Introduction: One of the complications of diabetes disease is diabetic retinopathy (DR). Diabetic patients may suffer from total loss of sight that's if it is not detected and medicated early. The early detection of DR is very important during funds screening on regular basis. Detection and grading of DR are difficult because most fundus images suffer from undersaturation and noise.
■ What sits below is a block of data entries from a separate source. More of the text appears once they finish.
/-- The storage holds nothing more. -/
def full : Params := { outGt255 := .fault, allocOk := .finite false [] }

/-- OUT above 255 is masked. -/
def masked : Params := { outGt255 := .mask, allocOk := .finite true [] }

/-! ## Well-formedness: each check refuses an ill-formed line (30_encoding.md R71) -/

theorem test_wf_refuses_register_8 : (AsmLine.add 1 8 2).wf = false := by decide
theorem test_wf_refuses_immediate_too_large : (AsmLine.loadi 0 33554432).wf = false := by decide
theorem test_wf_refuses_data_word_too_large : (AsmLine.word 0x100000000).wf = false := by decide
theorem test_assembler_refuses_without_truncating : assemble (.loadi 0 33554432) = none := by decide
theorem test_assembler_canonical_word : assemble (.loadp 6 5) = some 0xC0000035#32 := by decide

theorem test_label_is_the_index_of_the_next_word :
    assembleText [.loadiLabel 1 "end", .line (.loadp 0 1), .label "end", .line .halt, .wordLabel "end"]
      = some [0xD2000002#32, 0xC0000001#32, 0x70000000#32, 2#32] := by decide
theorem test_unknown_label_is_refused : assembleText [.loadiLabel 1 "end"] = none := by decide
theorem test_disassembler_shows_ignored_bits :
    disassemble 0x3ABCDE53#32 = .add 1 2 3 ∧ ignoredBits 0x3ABCDE53#32 = 0x0ABCDE00#32 ∧
    disassemble 0xE0000053#32 = .word 0xE0000053 := by decide

/-! ## Decoding: every constructor from a word written out field by field (30_encoding.md R62, R63, R65) -/

theorem test_decode_cmov : decode (0b0000#4 ++ 0#19 ++ 0b001#3 ++ 0b010#3 ++ 0b011#3) = some (.cmov 1 2 3) := by decide
theorem test_decode_sload : decode (0b0001#4 ++ 0#19 ++ 0b010#3 ++ 0b001#3 ++ 0b011#3) = some (.sload 2 1 3) := by decide
theorem test_decode_sstore : decode (0b0010#4 ++ 0#19 ++ 0b010#3 ++ 0b011#3 ++ 0b100#3) = some (.sstore 2 3 4) := by decide
theorem test_decode_add_ignored_bits :
    decode (0b0011#4 ++ 0b1111111111111111111#19 ++ 0b111#3 ++ 0b110#3 ++ 0b101#3) = some (.add 7 6 5) := by decide
theorem test_decode_mul : decode (0b0100#4 ++ 0#19 ++ 0b000#3 ++ 0b011#3 ++ 0b001#3) = some (.mul 0 3 1) := by decide
theorem test_decode_div : decode (0b0101#4 ++ 0#19 ++ 0b010#3 ++ 0b001#3 ++ 0b000#3) = some (.div 2 1 0) := by decide
theorem test_decode_nand : decode (0b0110#4 ++ 0#19 ++ 0b111#3 ++ 0b110#3 ++ 0b100#3) = some (.nand 7 6 4) := by decide
theorem test_decode_halt_ignores_operands :
    decode (0b0111#4 ++ 0b1111111111111111111#19 ++ 0b111#3 ++ 0b111#3 ++ 0b111#3) = some .halt := by decide
theorem test_decode_map : decode (0b1000#4 ++ 0#19 ++ 0b101#3 ++ 0b010#3 ++ 0b011#3) = some (.map 2 3) := by decide
theorem test_decode_unmap : decode (0b1001#4 ++ 0#19 ++ 0b000#3 ++ 0b111#3 ++ 0b110#3) = some (.unmap 6) := by decide
theorem test_decode_out : decode (0b1010#4 ++ 0#19 ++ 0b001#3 ++ 0b010#3 ++ 0b101#3) = some (.out 5) := by decide
theorem test_decode_in : decode (0b1011#4 ++ 0#19 ++ 0b001#3 ++ 0b010#3 ++ 0b111#3) = some (.inp 7) := by decide
theorem test_decode_loadp : decode (0b1100#4 ++ 0#19 ++ 0b111#3 ++ 0b110#3 ++ 0b101#3) = some (.loadp 6 5) := by decide
theorem test_decode_loadi :
    decode (0b1101#4 ++ 0b110#3 ++ 0b1000000000000000011111111#25) = some (.loadi 6 0x10000FF#25) := by decide
theorem test_decode_invalid_by_name : decodeWord 0xE0000053#32 = .invalid 0xE0000053#32 := by decide
theorem test_decode_extracts_fields_of_halt : decodeWord 0x7FFFFFFF#32 = .three 7 7 7 7 := by decide

/-! ## One step of each instruction (95_test_vectors.md) -/

theorem test_MV3_any_nonzero_moves :
    (after (step ((((prog [0x00000053#32]).setReg 1 7#32).setReg 2 0x2A#32).setReg 3 0x80000000#32))).map (·.reg 1)
      = some 0x2A#32 := by decide
theorem test_MV4_condition_read_before_write :
    (after (step (((prog [0x00000051#32]).setReg 1 5#32).setReg 2 9#32))).map (·.reg 1) = some 9#32 := by decide
theorem test_MV10_no_sign_extension :
    (after (step (prog [0xD3000000#32]))).map (·.reg 1) = some 0x01000000#32 := by decide
theorem test_LS1_sload :
    (after (step (((ls [0x1000008B#32]).setReg 1 1#32).setReg 3 2#32))).map (·.reg 2) = some 0x33#32 := by decide
theorem test_LS5_identifier_checked_before_offset :
    (after (step (((ls [0x1000008B#32]).setReg 1 2#32).setReg 3 99#32))).map (·.run)
      = some (.faulted { cause := .invalidId 2#32, pc := 0#32 }) := by decide
theorem test_LS8_sstore :
    (after (step ((((ls [0x2000009C#32]).setReg 2 1#32).setReg 3 1#32).setReg 4 0xDEADBEEF#32))).map
      (·.store.segment? 1#32) = some (some (.ofWords [0x11#32, 0xDEADBEEF#32, 0x33#32])) := by decide
theorem test_LS9_sstore_out_of_bounds :
    (after (step ((((ls [0x2000009C#32]).setReg 2 1#32).setReg 3 3#32).setReg 4 5#32))).map
      (fun t => (t.run, t.store.segment? 1#32))
      = some (.faulted { cause := .boundsOffset 1#32 3#32, pc := 0#32 },
          some (.ofWords [0x11#32, 0x22#32, 0x33#32])) := by decide
theorem test_AR15_add :
    (after (exec (.add 1 2 3) (((prog []).setReg 2 0xDEADBEEF#32).setReg 3 0xFFFF#32))).map (·.reg 1)
      = some 0xDEAEBEEE#32 := by decide
theorem test_AR3_add_wraps :
    (after (exec (.add 1 2 3) (((prog []).setReg 2 0xFFFFFFFF#32).setReg 3 1#32))).map (·.reg 1) = some 0#32 := by decide
theorem test_AR8_mul :
    (after (exec (.mul 1 2 3) (((prog []).setReg 2 0x01FFFFFF#32).setReg 3 0x01FFFFFF#32))).map (·.reg 1)
      = some 0xFC000001#32 := by decide
theorem test_AR18_mul :
    (after (exec (.mul 1 2 3) (((prog []).setReg 2 0xAAAAAAAA#32).setReg 3 0x55555555#32))).map (·.reg 1)
      = some 0x71C71C72#32 := by decide
theorem test_AR14_div_is_unsigned :
    (after (exec (.div 1 2 3) (((prog []).setReg 2 0x80000000#32).setReg 3 0xFFFFFFFF#32))).map (·.reg 1)
      = some 0#32 := by decide
theorem test_AR12_div :
    (after (exec (.div 1 2 3) (((prog []).setReg 2 131#32).setReg 3 2#32))).map (·.reg 1) = some 65#32 := by decide
theorem test_AR7_nand :
    (after (exec (.nand 1 2 3) (((prog []).setReg 2 0x12345678#32).setReg 3 0x9ABCDEF0#32))).map (·.reg 1)
      = some 0xEDCBA98F#32 := by decide
theorem test_CT2_halt_keeps_pc :
    (after (step ((prog [0#32, 0#32, 0x7ABCDEF1#32]).setPc 2#32))).map (fun t => (t.run, t.pc))
      = some (.halted, 2#32) := by decide
theorem test_CT3_loadp_jumps :
    (after (step (((prog [0xC0000013#32]).setReg 3 5#32)))).map (fun t => (t.pc, t.store))
      = some (5#32, (prog [0xC0000013#32]).store) := by decide
theorem test_CT7_loadp_loads :
    (after (step (((ls [0xC0000013#32]).setReg 2 1#32).setReg 3 7#32))).map
      (fun t => (t.pc, t.store.segment? 0#32, t.store.segment? 1#32))
      = some (7#32, some (.ofWords [0x11#32, 0x22#32, 0x33#32]), some (.ofWords [0x11#32, 0x22#32, 0x33#32])) := by decide
theorem test_SA1_first_map_returns_1 :
    (after (step ((prog [0x80000013#32]).setReg 3 2#32))).map
      (fun t => (t.reg 2, t.store.table.length, t.store.segment? 1#32, t.store.pool))
      = some (1#32, 2, some (.ofWords [0#32, 0#32]), []) := by decide
theorem test_SA7_map_reuses :
    (after (exec (.map 2 4) ((ls []).setReg 4 5#32))).map
      (fun t => (t.reg 2, t.store.table.length, t.store.segment? 2#32, t.store.pool))
      = some (2#32, 3, some (.ofWords [0#32, 0#32, 0#32, 0#32, 0#32]), []) := by decide
theorem test_SA3_unmap :
    (after (exec (.unmap 3) ((ls []).setReg 3 1#32))).map (fun t => (t.store.table[1]?, t.store.table.length, t.store.pool))
      = some (some none, 3, [1#32, 2#32]) := by decide
theorem test_SA5_segment_0_cannot_be_unmapped :
    (after (exec (.unmap 3) (ls []))).map (·.run) = some (.faulted { cause := .invalidId 0#32, pc := 0#32 }) := by decide
theorem test_IO3_out_255 :
    (after (exec (.out 0) ((prog []).setReg 0 255#32))).map (·.io.out) = some [0xFF#8] := by decide
theorem test_IO4n_out_masked :
    (after (exec (.out 0) (withParams masked ((prog []).setReg 0 0x161#32)))).map (·.io.out) = some [0x61#8] := by decide
theorem test_IO7_in_byte_ff :
    (after (exec (.inp 5) { withInput [0x41#8, 0xFF#8] true (prog []) with io := { out := [], inPos := 1, eofSeen := false } })).map
      (fun t => (t.reg 5, t.io.inPos)) = some (0xFF#32, 2) := by decide
theorem test_IO5_in_end :
    (after (exec (.inp 5) ((prog []).setReg 5 7#32))).map (fun t => (t.reg 5, t.io)) =
      some (0xFFFFFFFF#32, { out := [], inPos := 0, eofSeen := true }) := by decide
Method: This paper proposes a new enhancement process as a solution to the poor quality of fundus images. It also proposes two architectures of convolutional neural network (CNN) models. The first one is the binary classifier of DR images into normal and abnormal. The second CNN architecture to classify severity grades of DR. In this study we also utilized different pre-trained convolutional neural network models to show the impact on the performance of the use of transfer learning from pre-trained CNN models vs newly defined architectures. The pre-trained CNN models and the two new proposed CNN models are tested using Messidor1, Messidor2, and Kaggle EyePACS datasets.
Results: The proposed binary classifier model results in F1-score 0.9387, 0.9629, and 0.9430 on Messidor-1, Messidor-2, and EyePACS datasets respectively. The proposed second model classifies the five grades with F1-score of 0.9133, 0.9226, and 0.9393 on Messidor1, Messidor2, and Kaggle EyePACS datasets respectively.
Conclusion: The new proposed CNN model proved its reliability and efficiency to detect DR and classify severity grades of DR in funds image. Preprocessing techniques enhanced the performance by 10.83% of accuracy and 0.13037 in AUC using the binary model.